» Problem statement:
Exactly the lines from the one with "if t.imageOk 0 then" through the last line of the listing must be given again.

** Opening Supplied information block **

-- ==== Sys2Proof/Machine/Start.lean ====
section
/-! DEFINITION. Sys2Proof/Machine/Start.lean: boot images, the boot ROM, the loader, and firmware's start (R482 to R487). -/

namespace Sys2Proof.Machine

/-! ### Boot images (R483) -/

/-- Byte address of a boot slot: A in sectors 0 to 63, B in 512 to 575 (R306). -/
def slotBase (n : Nat) : Nat := if n = 0 then 0 else 512 * 65536

/-- A header is well formed: MAGIC, FORMAT, reserved bytes of 0 (R9), stage 1 of at most 256 KiB, the whole image within its slot. -/
def headerOk (h : Bytes) : Bool :=
  let s1 := leAt h 0x10 4
  sub h 0 4 == [0x47, 0x4C, 0x42, 0x49] && leAt h 4 2 = 1 && leAt h 6 2 = 0 && allZero (sub h 0x1A 338) &&
  allZero (sub h 0x1F0 16) && s1 ≤ 262144 && 512 + s1 + leAt h 0x14 4 ≤ 4194304

/-- An image at a byte address verifies (R484 step 5): well formed, SVN not below the OTP minimum, Ranmor's signature. -/
def State.imageOk (s : State) (a : Nat) : Bool :=
  let h := flBytes s.fls a 512
  headerOk h && s.lc.minSvn ≤ leAt h 8 4 &&
  sigCheck s.lc.ranmorKey (h.take 0x16C ++ flBytes s.fls (a + 512) (leAt h 0x10 4 + leAt h 0x14 4)) (sub h 0x16C 132)

/-- An image that is well formed and not too old is verified on an engine, for which the boot ROM holds the program (R244; log entry
141). -/
def State.imageRun (s : State) (a : Nat) : State :=
  let h := flBytes s.fls a 512
  if !headerOk h || leAt h 8 4 < s.lc.minSvn then s else
  let p := s.hme.progs
  let msg := h.take 0x16C ++ flBytes s.fls (a + 512) (leAt h 0x10 4 + leAt h 0x14 4)
  let s := ({ s with hme := { s.hme with progs := true } } : State).ranVerify s.lc.ranmorKey msg (sub h 0x16C 132)
  { s with hme := { s.hme with progs := p } }

def State.imageVersion (s : State) (a : Nat) : Nat := leAt (flBytes s.fls (a + 0x0C) 4) 0 4

/-- Erases 64 sectors from a byte address and writes bytes there. -/
def State.putImage (s : State) (a : Nat) (b : Bytes) : State :=
  let f := (upto 64).foldl (fun f k => flWipe f (physSector f (a / 65536 + k))) s.fls
  { s with fls := flPut f a b }

/-- Sets the write-protect bits of sectors (R319). -/
def State.protect (s : State) (l : List Nat) : State :=
  { s with fls := { s.fls with wp := l.foldl (fun t n => tset 0 t (n / 32) (setBit (tget 0 t (n / 32)) (n % 32) true)) s.fls.wp } }

/-! ### The boot ROM (R484) -/

/-- Step 3: a staged image whose flag word firmware has cleared, and that verifies, replaces the slot not running. -/
def State.installStaged (s : State) : State :=
  let a := s.lc.stageFirst * 65536
  if !s.lc.staged then s else
  let s := s.imageRun a
  if !s.imageOk a then s else
  let h := flBytes s.fls a 512
  let s := s.putImage (slotBase (1 - s.lc.slot)) (flBytes s.fls a (512 + leAt h 0x10 4 + leAt h 0x14 4))
  { s with lc := { s.lc with staged := false } }

/-- Step 4: the wrapped-key sectors are protected; GLB_ESC_PC of the firmware cores is written and locked. The handler's
address is the boot ROM's own: free. -/
def State.romLocks (s : State) : State :=
  let s := s.protect [66, 578]
  each [0, 1] (fun c s =>
    let (v, s) := s.freeVal 24
    s.setCore c { s.core c with hndl := BitVec.ofNat 24 v, hndlValid := true, escLock := true }) s

/-- Step 5: the candidate with the higher VERSION; slot A wins a tie. -/
def State.pickSlot (s : State) : Option Nat :=
  match s.imageOk (slotBase 0), s.imageOk (slotBase 1) with
  | true, true => some (if s.imageVersion (slotBase 0) < s.imageVersion (slotBase 1) then 1 else 0)
  | true, false => some 0
  | false, true => some 1
  | false, false => none

/-- Step 6: both slots are protected, stage 1 is measured and copied to the I-space of pair A, and starts there (at its
first byte, address 0: the model's choice). -/
def State.handOver (s : State) (n : Nat) : State :=
  let a := slotBase n
  let h := flBytes s.fls a 512
  let one := flBytes s.fls (a + 512) (leAt h 0x10 4)
  let s := s.protect (upto 64 ++ (upto 64).map (· + 512))
  let s := (s.hashes (0x16C + one.length)).measure 1 n (sha512 (h.take 0x16C ++ one))
  let m := s.cmem 0
  let s := (s.setCmem 0 { m with i := mwrite m.i 0 one, stale := [] }).setCore 0 { s.core 0 with pc := 0 }
  { s with lc := { s.lc with startStamps := [s.gts], fw := .stage1, slot := n, version := BitVec.ofNat 32 (leAt h 0x0C 4), stageFirst := leAt h 0x18 2 } }

/-- The loader is entered (R484, R485): slot B is protected, channels 0 and 64 are bound to PF0, the table is locked. -/
def State.enterLoader (s : State) : State :=
  let s := s.protect ((upto 64).map (· + 512))
  let bind (n : Nat) (s : State) : State := s.bindChan n (boundSender n) (boundReceiver n)
  let s := bind 64 (bind 0 s)
  ({ s with mbx := { s.mbx with lock := true }, lc := { s.lc with fw := .loader, version := 0 } } : State).fwReadies

/-- BOOT_ROM_START (R484): after ROOT_OK and SCAN_DONE. With a descent marker the descent goes on from its step 2 first, and
the rest follows when it has ended. A RETIRE entry is completed: the retire fuse blows (R445). -/
def execBootRomStart (s : State) : Out :=
  if !s.up || s.lc.fw ≠ .rom || !s.clk.rootOk || !s.fls.scanDone then .next s
  else if s.fls.marker then
    if s.fls.running.isSome then .next s else
    let s := s.descentKeys
    .next { s with fls := { s.fls with running := some (.descent 3) } }
  else
    let sealedPolicy := s.tmp.policyFused.getD false
    let owed := s.tmp.heldRetire || s.tmp.pend.any fun e => e.resp == 5
    let s : State := { s with
      tmp := { s.tmp with policySealed := sealedPolicy, retireFuse := s.tmp.retireFuse || owed, heldRetire := false }
      fls := { s.fls with rdp := if s.fls.rdpFuse then 2 else s.fls.rdp } }
    let s := (s.installStaged.romLocks.imageRun (slotBase 0)).imageRun (slotBase 1)
    match s.pickSlot with
    | some n => .next (s.handOver n)
    | none => .next s.enterLoader

/-! ### Firmware's start (R486, R487) -/

/-- The GTS of the last committed archive record; a descent has destroyed the records with the archive key (R266, R322). -/
def State.lastCommitted (s : State) : Option Nat :=
  if !s.arc.keyStored then none else ((s.arc.recs.filter (·.committed)).getLast?).map fun x => gtsUnits x.r.gts

/-- The bracket start and the load (R86, R87). -/
def State.startTime (s : State) : State :=
  let shadow : Option Nat := if s.tim.shadowPresent then some (gtsUnits (BitVec.ofNat 96 (s.tim.shadow.toNat * 2 ^ 18))) else none
  let b : Option Nat := match shadow, s.lastCommitted with
    | some x, some y => some (max x y)
    | some x, none => some x
    | none, y => y
  match b with
  | some u =>
    if s.units < u then
      let s : State := { s with loop := { s.loop with bracketStart := unitsGts u 3 } }
      s.timeLoad u
    else ({ s with loop := { s.loop with bracketStart := s.gts } } : State).armTime
  | none => ({ s with loop := { s.loop with bracketStart := s.gts } } : State).armTime

/-- No conditioned output can come: no cell serves and none is coming (R525). -/
def State.noNoise (s : State) : Bool :=
  s.nh.exhausted || ((s.surviving .noiseCell).isEmpty && s.ret.noiseCell.bringIn.isNone)

/-- The bits of precedence 4 that a start draws: module rows, the context MAC key, a new archive key. -/
def State.startNoise (s : State) : Nat :=
  544 + 128 + (if s.lc.lifecycle ≠ 0 || s.lc.sealKey.isSome then 544 else 0) + (if s.arc.keyStored then 0 else 512)

/-- The start's draws can be made, or never will be (R525). -/
def State.startDraws (s : State) : Bool :=
  s.noNoise || (s.canDraw 4 s.startNoise && (s.lc.lifecycle = 0 || s.lc.sealKey.isSome || s.canDraw 3 sealKeyNoise))

/-- The module rows (R494, R500): the attestation key from the OTP secret, the drawer-seal key as stored; and the context MAC key
(R142). Without noise none is loaded (R525; log entry 143). -/
def State.loadModRows (s : State) : State :=
  let s : State := { s with key := { s.key with transRow := s.lc.transport } }
  if s.noNoise then s else
  let s := s.loadModRow 1 Config.attestKey
  let (k, s) := s.draw 4 128
  let s : State := { s with qps := { s.qps with key0 := BitVec.ofNat 128 k, gen := false } }
  (if s.lc.lifecycle = 0 then s else s.makeSealKey).loadSealRow

/-- The archive key goes to the inline cipher. Where a descent has destroyed it, a new one is drawn and the archive, now
unreadable, begins anew (R266). -/
def State.loadArchiveKey (s : State) : State :=
  if s.arc.keyStored then { s with arc := { s.arc with keyLoaded := true } }
  else if s.noNoise then s
  else
    let (k, s) := s.draw 4 512
    let a := s.arc
    let blocks := tmap {} (fun _ b => ({ retired := b.retired } : NandBlk)) a.blocks
    { s with arc := {
        cap := a.cap, chans := a.chans, blocks := blocks, keyStored := true, keyLoaded := true, key := BitVec.ofNat 512 k
        ahead := a.ahead, emSets := a.emSets, emPend := a.emPend, dieFails := a.dieFails } }

/-- The channels of the owner configuration (R117). -/
def State.bindOwner (s : State) : State :=
  if s.lc.ownerCfg.isEmpty then s else
  each (Config.ownerChannels s.lc.ownerCfg) (fun x s =>
    let (n, a, b) := x
    if 216 ≤ n && n ≤ 255 && a < 12 && b < 12 then s.bindChan n (0x54 + a) (0x54 + b) else s) s

/-- The stored configuration of the tamper sources (R429). -/
def State.loadTmpCfg (s : State) : State :=
  each s.lc.tmpCfg (fun e s => s.setSrc e.1 { s.src e.1 with filt := e.2.1, resp := e.2.2 }) s

/-- The boot record (R87, R487), whose GTS the reports carry (R490): the slot, the two stamps and the measurement list. -/
def State.bootRecord (s : State) : State :=
  let body := Config.openBody 0x0025 (s.lc.slot :: s.lc.startStamps.map (·.toNat) ++ s.measList.map (·.toNat))
  let s : State := { s with lc := { s.lc with gtsBoot := s.stampAt (srcDiv 0) } }
  s.event 0x0025 0 c0 body

/-- FIRMWARE_START (R486, R487): stage 1 advances the boot count and measures stage 2; firmware carries out the start in the
order of R486 and sets FW_READY. -/
def execFirmwareStart (s : State) : Out :=
  if !s.up || s.lc.fw ≠ .stage1 then .next s else
  if !s.startDraws then .next ((s.ask 4 s.startNoise).ask 3 (if s.lc.lifecycle = 0 || s.lc.sealKey.isSome then 0 else sealKeyNoise)) else
  let a := slotBase s.lc.slot
  let h := flBytes s.fls a 512
  let s : State := { s with lc := { s.lc with bootCount := s.lc.bootCount + 1 } }
  let s := (s.hashes (leAt h 0x14 4)).measure 2 s.lc.slot (sha512 (flBytes s.fls (a + 512 + leAt h 0x10 4) (leAt h 0x14 4)))
  let s : State := { s with lc := { s.lc with startStamps := s.lc.startStamps ++ [s.gts] } }
  let s := s.startTime.loadModRows
  let s : State := { s with
    hme := { s.hme with progs := true, progLock := true, engines := (upto 4).map fun n => (n, loadProgs (s.eng n)) }, bch := { s.bch with assayBase := s.now }
    lc := { s.lc with fw := .running } }
  let s := s.bindOwner.bindAll.loadTmpCfg.applyRanges
  let s := (s.protect [1917]).laneGuard.noiseGuard.loadArchiveKey
  let s := if s.tmp.retireFuse && s.lc.lifecycle ≠ 3 && s.lc.lifecycle ≠ 0 then s.toLifecycle 3 else s
  let s := s.bootRecord.duePower.pendingRespond
  let s : State := { s with lc := { s.lc with snapDue := some (List.replicate 32 0) } }
  .next (s.fwReadies.seekSign)

/-! ### The loader (R485) -/

/-- LOADER_IMAGE_LOAD (R485): TP_LOAD with core 0xF0 in the loader. The image goes to slot A and is verified; then the answer
and module reset, or REJECTED and slot A erased. -/
def execLoaderImageLoad (r : Req) (data : List (BitVec 8)) (s : State) : Out :=
  if s.lc.fw ≠ .loader || leAt r.payload 0 1 ≠ 0xF0 || s.verifyWaits then .next s else
  driner 0x0701 r s fun s =>
    let answer (s : State) (st : Nat) (p : Bytes) : State := s.reply r.party r.tag 0x0701 st p
    if leAt r.payload 1 3 ≠ 0 then answer s stRejected [] else
    match s.loadBytes r data with
    | none => answer s stAccess []
    | some b =>
      if 4194304 < b.length then answer s stRejected [] else
      let t := (s.putImage 0 b).imageRun 0
      if t.imageOk 0 then
        let t := answer t stOk (loadAnswer 0xF0 b)
        { t with lc := { t.lc with resetDue := true } }
      else answer (t.putImage 0 []) stRejected []

end Sys2Proof.Machine
end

** Closing Supplied information block **

» Answer to this problem:
      if t.imageOk 0 then
        let t := answer t stOk (loadAnswer 0xF0 b)
        { t with lc := { t.lc with resetDue := true } }
      else answer (t.putImage 0 []) stRejected []

end Sys2Proof.Machine
end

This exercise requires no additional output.